- **EXTRACTED INFORMATION**:
+ + + +
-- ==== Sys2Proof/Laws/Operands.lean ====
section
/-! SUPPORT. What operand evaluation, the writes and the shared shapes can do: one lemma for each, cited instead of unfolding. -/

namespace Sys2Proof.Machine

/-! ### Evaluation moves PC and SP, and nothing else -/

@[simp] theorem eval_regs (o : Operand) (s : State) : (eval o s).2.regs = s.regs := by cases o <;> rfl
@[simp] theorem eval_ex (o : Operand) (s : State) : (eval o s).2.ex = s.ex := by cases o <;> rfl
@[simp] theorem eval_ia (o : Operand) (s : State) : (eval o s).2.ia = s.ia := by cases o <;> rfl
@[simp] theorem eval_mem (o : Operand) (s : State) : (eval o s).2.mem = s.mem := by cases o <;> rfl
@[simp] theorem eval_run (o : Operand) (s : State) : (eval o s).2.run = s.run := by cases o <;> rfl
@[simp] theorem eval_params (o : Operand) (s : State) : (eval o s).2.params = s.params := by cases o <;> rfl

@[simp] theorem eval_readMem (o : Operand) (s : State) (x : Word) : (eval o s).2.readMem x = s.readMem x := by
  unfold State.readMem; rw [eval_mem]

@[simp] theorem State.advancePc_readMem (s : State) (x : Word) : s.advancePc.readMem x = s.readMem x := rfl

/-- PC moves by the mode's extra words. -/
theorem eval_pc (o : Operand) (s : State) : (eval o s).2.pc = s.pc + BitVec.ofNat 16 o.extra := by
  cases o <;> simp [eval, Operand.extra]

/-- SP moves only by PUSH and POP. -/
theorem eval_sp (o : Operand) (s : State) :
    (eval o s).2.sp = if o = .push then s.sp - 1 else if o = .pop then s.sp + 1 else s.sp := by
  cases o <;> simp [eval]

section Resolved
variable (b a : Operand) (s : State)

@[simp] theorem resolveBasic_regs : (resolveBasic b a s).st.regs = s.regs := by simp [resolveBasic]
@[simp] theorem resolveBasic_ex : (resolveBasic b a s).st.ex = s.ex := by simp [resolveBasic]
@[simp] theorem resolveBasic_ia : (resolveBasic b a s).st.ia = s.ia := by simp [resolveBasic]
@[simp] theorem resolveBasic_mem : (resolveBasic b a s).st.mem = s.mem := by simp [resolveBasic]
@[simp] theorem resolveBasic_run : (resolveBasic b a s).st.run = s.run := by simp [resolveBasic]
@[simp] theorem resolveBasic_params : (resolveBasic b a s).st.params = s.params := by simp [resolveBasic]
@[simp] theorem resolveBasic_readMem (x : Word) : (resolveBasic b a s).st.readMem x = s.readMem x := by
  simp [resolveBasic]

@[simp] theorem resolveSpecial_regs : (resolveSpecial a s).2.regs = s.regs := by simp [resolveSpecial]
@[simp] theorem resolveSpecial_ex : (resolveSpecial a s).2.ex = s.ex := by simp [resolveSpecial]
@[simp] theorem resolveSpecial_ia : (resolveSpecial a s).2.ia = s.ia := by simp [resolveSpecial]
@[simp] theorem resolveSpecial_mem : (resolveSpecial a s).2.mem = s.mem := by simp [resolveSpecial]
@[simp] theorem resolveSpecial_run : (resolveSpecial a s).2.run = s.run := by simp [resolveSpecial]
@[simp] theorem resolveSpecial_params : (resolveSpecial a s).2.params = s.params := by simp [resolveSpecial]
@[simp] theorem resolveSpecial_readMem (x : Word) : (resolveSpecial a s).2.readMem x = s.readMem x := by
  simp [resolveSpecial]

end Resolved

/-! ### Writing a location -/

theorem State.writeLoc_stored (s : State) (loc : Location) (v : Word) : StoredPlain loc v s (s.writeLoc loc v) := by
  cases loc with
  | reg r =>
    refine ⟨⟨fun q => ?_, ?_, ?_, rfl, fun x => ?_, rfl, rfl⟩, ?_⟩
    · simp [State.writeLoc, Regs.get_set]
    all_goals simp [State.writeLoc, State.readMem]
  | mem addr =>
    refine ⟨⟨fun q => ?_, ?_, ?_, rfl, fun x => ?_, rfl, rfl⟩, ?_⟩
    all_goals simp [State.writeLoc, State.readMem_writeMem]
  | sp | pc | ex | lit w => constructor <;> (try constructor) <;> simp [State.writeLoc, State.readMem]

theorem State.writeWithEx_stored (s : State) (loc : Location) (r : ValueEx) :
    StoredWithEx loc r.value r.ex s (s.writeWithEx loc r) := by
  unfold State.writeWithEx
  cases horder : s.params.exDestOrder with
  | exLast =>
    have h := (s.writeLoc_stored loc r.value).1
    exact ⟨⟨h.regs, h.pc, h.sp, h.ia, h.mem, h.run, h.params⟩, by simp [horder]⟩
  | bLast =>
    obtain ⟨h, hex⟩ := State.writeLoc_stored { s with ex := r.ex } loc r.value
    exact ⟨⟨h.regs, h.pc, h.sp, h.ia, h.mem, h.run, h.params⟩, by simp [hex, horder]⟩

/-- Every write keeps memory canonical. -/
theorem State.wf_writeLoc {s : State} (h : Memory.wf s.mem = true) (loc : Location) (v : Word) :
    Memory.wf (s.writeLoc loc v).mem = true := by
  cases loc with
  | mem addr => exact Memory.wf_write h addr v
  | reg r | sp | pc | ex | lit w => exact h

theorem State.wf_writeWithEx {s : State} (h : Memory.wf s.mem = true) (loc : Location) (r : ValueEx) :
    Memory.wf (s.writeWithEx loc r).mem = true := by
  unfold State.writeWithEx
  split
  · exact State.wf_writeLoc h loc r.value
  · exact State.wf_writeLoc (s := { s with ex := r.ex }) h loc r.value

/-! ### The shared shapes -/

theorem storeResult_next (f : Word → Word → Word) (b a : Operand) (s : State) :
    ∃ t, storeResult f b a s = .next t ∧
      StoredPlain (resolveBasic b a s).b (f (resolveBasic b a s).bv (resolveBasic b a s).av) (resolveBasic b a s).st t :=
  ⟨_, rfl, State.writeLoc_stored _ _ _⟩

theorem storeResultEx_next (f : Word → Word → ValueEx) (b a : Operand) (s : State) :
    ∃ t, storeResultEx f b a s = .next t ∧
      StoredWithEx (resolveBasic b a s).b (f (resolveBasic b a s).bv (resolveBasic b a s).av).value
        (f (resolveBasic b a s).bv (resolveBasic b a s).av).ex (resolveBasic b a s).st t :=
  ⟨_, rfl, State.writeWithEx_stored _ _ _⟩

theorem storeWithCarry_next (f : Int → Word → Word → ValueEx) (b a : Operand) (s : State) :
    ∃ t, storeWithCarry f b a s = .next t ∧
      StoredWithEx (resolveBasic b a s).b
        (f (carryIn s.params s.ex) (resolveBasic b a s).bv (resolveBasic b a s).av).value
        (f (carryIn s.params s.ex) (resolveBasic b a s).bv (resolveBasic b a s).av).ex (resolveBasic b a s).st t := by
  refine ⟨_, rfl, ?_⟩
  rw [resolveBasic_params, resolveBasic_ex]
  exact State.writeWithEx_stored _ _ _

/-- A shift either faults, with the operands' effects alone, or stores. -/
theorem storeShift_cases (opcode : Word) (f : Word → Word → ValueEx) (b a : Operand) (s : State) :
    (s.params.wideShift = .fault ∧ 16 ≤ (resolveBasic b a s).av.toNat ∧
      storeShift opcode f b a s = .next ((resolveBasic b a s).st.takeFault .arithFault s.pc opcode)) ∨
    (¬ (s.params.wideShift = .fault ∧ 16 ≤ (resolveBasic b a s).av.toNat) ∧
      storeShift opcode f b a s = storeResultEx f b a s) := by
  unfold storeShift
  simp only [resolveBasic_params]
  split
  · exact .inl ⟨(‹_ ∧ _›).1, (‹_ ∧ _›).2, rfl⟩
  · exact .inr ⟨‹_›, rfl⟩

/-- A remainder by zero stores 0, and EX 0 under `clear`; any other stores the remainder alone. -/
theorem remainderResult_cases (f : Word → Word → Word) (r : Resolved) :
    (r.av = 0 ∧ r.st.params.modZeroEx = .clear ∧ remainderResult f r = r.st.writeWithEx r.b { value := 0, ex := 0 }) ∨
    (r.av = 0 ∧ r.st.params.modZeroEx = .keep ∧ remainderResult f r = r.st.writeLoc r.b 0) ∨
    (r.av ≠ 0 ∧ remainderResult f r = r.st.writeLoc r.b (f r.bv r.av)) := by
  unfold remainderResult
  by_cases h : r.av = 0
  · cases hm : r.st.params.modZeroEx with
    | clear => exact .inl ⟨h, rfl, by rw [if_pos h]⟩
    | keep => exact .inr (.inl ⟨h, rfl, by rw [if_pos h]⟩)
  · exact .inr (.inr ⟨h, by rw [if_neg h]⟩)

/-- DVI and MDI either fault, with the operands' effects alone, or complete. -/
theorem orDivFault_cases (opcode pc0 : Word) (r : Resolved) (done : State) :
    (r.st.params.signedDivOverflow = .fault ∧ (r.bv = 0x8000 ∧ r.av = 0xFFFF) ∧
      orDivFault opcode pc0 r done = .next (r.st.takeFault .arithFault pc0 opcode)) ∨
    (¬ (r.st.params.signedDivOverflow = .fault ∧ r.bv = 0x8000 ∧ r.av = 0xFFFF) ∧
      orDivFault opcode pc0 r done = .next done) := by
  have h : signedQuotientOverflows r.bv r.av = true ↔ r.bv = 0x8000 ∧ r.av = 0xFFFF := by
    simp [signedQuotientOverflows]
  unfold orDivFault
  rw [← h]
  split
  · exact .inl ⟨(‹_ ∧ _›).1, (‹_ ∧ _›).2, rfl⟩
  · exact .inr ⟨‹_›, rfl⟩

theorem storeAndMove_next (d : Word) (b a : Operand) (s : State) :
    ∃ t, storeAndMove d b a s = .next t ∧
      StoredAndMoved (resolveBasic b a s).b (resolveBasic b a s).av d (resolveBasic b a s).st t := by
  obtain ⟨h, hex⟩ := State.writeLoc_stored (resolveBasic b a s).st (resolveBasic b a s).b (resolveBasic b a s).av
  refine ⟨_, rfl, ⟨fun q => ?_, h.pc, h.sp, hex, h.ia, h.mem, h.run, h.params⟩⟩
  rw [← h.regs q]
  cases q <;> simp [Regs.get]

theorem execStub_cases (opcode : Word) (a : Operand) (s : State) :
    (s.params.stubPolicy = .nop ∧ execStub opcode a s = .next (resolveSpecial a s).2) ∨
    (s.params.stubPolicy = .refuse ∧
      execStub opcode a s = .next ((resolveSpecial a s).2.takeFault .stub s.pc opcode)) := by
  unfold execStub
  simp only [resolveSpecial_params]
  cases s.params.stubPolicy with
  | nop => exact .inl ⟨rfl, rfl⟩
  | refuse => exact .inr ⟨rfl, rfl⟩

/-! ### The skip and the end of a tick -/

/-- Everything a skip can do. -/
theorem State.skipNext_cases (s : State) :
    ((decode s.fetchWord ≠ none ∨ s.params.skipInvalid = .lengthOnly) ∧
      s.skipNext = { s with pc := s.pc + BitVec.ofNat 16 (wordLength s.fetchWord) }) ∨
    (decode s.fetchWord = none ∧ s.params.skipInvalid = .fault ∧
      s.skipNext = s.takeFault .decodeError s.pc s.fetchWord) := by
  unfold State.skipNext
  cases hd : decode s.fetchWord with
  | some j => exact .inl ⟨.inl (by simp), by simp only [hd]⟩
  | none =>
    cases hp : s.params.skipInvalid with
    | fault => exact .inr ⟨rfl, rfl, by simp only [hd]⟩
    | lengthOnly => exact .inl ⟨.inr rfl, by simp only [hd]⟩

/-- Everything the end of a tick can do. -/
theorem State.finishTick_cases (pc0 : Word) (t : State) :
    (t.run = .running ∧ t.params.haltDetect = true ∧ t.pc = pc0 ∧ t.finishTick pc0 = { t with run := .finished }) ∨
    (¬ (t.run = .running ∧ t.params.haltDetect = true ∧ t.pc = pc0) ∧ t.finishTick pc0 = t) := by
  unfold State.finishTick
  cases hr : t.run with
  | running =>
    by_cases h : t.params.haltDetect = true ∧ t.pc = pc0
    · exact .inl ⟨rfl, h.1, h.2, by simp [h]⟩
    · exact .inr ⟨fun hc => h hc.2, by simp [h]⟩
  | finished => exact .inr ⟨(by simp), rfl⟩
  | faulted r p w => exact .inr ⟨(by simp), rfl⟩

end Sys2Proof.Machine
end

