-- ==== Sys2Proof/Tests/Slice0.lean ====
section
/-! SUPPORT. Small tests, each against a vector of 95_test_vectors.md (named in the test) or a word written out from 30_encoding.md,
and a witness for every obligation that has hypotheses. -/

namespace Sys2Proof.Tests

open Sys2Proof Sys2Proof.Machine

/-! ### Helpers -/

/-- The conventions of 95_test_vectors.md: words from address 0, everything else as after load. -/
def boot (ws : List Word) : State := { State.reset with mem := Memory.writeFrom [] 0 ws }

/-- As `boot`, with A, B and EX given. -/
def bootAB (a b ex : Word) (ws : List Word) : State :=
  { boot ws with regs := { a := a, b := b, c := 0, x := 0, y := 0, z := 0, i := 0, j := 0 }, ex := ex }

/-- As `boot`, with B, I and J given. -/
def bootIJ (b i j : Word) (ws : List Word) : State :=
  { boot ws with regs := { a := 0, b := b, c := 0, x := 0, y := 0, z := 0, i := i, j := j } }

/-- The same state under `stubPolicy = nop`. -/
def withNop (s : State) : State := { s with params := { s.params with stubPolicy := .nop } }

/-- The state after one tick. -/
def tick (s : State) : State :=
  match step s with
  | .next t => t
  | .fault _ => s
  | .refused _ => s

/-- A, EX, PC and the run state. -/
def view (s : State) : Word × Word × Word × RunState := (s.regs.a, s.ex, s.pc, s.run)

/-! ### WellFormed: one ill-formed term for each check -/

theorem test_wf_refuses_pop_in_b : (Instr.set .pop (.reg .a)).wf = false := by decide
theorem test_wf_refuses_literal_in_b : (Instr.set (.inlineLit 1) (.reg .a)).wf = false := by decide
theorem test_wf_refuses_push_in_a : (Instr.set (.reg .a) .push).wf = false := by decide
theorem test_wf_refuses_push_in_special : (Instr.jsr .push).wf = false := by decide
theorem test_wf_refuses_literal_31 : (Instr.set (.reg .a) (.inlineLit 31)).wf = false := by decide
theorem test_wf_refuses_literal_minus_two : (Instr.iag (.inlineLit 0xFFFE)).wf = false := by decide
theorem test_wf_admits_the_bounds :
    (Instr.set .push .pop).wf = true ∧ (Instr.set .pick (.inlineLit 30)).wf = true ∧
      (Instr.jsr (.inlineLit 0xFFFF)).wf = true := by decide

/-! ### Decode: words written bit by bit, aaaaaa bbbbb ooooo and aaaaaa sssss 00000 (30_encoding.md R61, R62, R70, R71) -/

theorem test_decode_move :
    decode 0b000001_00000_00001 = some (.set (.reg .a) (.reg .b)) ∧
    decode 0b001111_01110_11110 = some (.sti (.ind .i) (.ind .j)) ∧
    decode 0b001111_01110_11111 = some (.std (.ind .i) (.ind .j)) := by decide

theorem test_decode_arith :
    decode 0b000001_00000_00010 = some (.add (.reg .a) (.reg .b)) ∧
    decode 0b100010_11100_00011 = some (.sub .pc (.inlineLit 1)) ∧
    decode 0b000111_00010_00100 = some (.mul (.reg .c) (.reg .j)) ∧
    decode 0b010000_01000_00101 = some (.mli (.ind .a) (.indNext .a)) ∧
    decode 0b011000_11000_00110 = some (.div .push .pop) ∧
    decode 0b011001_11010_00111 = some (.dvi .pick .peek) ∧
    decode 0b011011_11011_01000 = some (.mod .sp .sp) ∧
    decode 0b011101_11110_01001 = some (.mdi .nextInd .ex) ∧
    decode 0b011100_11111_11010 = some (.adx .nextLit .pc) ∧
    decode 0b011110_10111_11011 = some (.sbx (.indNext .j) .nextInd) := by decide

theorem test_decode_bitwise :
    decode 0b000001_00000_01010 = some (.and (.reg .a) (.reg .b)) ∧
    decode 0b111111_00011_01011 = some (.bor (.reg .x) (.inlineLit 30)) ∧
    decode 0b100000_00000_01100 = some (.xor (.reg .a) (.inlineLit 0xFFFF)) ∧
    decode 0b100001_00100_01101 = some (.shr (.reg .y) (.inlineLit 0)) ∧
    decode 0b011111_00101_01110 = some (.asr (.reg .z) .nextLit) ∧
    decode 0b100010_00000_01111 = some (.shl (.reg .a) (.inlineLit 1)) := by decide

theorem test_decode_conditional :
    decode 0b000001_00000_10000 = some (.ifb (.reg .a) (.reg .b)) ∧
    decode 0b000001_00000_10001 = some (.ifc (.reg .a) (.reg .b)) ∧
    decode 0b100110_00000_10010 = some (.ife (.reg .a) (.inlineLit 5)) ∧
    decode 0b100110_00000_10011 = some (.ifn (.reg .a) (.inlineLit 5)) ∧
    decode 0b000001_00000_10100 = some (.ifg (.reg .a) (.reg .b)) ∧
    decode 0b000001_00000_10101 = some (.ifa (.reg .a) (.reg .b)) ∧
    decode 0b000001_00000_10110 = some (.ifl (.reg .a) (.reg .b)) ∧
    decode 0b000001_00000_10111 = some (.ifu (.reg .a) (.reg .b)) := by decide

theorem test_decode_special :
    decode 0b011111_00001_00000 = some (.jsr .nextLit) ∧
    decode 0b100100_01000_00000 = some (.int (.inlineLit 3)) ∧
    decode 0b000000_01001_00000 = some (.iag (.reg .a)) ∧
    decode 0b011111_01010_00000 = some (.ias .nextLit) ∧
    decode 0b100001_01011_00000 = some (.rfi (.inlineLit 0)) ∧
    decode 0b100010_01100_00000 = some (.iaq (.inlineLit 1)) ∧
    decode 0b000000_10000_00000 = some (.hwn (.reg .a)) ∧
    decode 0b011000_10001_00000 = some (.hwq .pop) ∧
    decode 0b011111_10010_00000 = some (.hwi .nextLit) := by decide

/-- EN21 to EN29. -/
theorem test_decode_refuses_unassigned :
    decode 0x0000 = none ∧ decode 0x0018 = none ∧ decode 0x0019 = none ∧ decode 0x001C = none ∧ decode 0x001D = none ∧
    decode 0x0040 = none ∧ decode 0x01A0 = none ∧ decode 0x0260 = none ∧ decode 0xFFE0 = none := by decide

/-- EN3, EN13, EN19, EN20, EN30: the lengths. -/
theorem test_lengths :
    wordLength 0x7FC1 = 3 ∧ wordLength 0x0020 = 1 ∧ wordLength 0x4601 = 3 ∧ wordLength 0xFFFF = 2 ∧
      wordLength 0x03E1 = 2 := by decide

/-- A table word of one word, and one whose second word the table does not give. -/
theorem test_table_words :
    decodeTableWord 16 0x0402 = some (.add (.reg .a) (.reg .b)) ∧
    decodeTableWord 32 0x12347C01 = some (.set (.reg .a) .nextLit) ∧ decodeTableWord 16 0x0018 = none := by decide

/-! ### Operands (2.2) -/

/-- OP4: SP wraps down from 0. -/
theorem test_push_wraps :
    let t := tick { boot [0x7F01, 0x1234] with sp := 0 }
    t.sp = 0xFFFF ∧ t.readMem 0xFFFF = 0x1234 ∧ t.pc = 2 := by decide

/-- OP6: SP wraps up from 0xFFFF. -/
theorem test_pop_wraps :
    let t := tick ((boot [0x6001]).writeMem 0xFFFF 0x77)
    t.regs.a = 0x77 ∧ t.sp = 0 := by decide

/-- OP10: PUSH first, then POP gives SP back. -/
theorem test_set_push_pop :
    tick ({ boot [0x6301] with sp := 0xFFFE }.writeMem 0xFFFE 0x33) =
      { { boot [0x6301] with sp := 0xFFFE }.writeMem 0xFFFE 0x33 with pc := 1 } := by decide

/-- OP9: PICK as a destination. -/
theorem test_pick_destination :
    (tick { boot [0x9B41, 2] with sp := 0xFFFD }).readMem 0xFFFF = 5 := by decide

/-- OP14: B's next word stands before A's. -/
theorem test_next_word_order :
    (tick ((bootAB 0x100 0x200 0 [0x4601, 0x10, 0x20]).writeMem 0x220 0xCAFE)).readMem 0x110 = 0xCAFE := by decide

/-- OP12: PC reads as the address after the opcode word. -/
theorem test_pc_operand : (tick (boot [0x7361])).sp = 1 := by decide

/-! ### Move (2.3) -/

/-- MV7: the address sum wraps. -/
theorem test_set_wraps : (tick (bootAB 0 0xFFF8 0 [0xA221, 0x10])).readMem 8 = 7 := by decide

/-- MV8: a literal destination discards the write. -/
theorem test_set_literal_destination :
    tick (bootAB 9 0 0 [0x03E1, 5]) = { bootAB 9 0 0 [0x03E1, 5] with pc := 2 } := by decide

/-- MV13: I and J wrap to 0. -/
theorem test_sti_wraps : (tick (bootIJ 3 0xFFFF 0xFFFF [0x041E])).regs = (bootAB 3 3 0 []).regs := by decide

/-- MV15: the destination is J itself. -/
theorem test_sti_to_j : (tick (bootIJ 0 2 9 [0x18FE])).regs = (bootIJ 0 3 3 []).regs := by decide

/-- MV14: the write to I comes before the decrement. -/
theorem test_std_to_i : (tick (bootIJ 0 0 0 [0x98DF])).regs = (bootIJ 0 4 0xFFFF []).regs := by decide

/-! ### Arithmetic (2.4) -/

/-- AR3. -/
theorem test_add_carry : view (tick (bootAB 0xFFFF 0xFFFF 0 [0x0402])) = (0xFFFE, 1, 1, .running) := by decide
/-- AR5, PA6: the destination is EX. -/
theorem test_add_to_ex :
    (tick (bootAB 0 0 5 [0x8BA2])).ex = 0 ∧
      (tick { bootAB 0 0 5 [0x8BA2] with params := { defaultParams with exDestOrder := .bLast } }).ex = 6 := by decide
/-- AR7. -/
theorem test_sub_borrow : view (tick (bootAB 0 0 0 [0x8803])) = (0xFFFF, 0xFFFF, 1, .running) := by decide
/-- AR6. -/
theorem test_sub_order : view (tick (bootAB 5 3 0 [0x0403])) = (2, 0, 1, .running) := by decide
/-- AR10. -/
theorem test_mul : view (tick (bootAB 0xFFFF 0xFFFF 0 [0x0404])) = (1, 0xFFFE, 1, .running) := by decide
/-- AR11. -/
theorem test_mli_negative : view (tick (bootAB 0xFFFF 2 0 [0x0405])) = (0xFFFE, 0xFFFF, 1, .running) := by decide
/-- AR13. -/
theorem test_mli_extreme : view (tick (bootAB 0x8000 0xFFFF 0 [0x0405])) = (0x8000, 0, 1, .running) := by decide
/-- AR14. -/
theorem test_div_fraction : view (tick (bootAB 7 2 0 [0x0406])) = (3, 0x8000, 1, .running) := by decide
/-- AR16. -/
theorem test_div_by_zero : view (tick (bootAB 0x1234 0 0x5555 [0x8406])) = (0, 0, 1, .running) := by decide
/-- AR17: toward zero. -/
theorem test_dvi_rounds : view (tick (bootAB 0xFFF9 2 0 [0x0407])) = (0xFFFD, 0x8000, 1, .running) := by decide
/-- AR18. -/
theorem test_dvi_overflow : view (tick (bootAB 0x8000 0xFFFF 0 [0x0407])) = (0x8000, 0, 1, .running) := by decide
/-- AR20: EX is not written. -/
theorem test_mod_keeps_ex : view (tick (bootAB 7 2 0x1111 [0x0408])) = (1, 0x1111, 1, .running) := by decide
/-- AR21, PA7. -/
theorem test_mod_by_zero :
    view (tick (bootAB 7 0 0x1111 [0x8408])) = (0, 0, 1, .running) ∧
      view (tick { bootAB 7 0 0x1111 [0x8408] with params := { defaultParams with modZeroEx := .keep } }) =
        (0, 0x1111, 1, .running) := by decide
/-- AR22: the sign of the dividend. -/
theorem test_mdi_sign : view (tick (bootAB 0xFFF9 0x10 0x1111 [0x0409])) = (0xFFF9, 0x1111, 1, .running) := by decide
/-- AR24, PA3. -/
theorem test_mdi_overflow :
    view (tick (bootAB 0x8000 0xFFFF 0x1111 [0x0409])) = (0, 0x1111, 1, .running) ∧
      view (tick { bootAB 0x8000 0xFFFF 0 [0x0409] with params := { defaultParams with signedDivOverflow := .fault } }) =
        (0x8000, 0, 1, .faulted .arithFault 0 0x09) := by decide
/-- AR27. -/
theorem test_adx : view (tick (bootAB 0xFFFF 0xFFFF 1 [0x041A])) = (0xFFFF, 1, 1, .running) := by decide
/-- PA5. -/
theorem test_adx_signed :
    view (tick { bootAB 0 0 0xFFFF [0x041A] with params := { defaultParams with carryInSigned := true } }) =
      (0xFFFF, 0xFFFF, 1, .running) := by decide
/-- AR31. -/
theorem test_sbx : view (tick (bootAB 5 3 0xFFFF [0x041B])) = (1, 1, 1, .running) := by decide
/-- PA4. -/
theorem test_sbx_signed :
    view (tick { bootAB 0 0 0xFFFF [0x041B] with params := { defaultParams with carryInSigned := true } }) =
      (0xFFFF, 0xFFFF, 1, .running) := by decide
+ + + +
Using the records above, set down exactly the lines from the one with "unfold orDivFault" through the one with "d b a s = .next t ∧", inclusive, and nothing more.

  unfold orDivFault
  rw [← h]
  split
  · exact .inl ⟨(‹_ ∧ _›).1, (‹_ ∧ _›).2, rfl⟩
  · exact .inr ⟨‹_›, rfl⟩

theorem storeAndMove_next (d : Word) (b a : Operand) (s : State) :
    ∃ t, storeAndMove d b a s = .next t ∧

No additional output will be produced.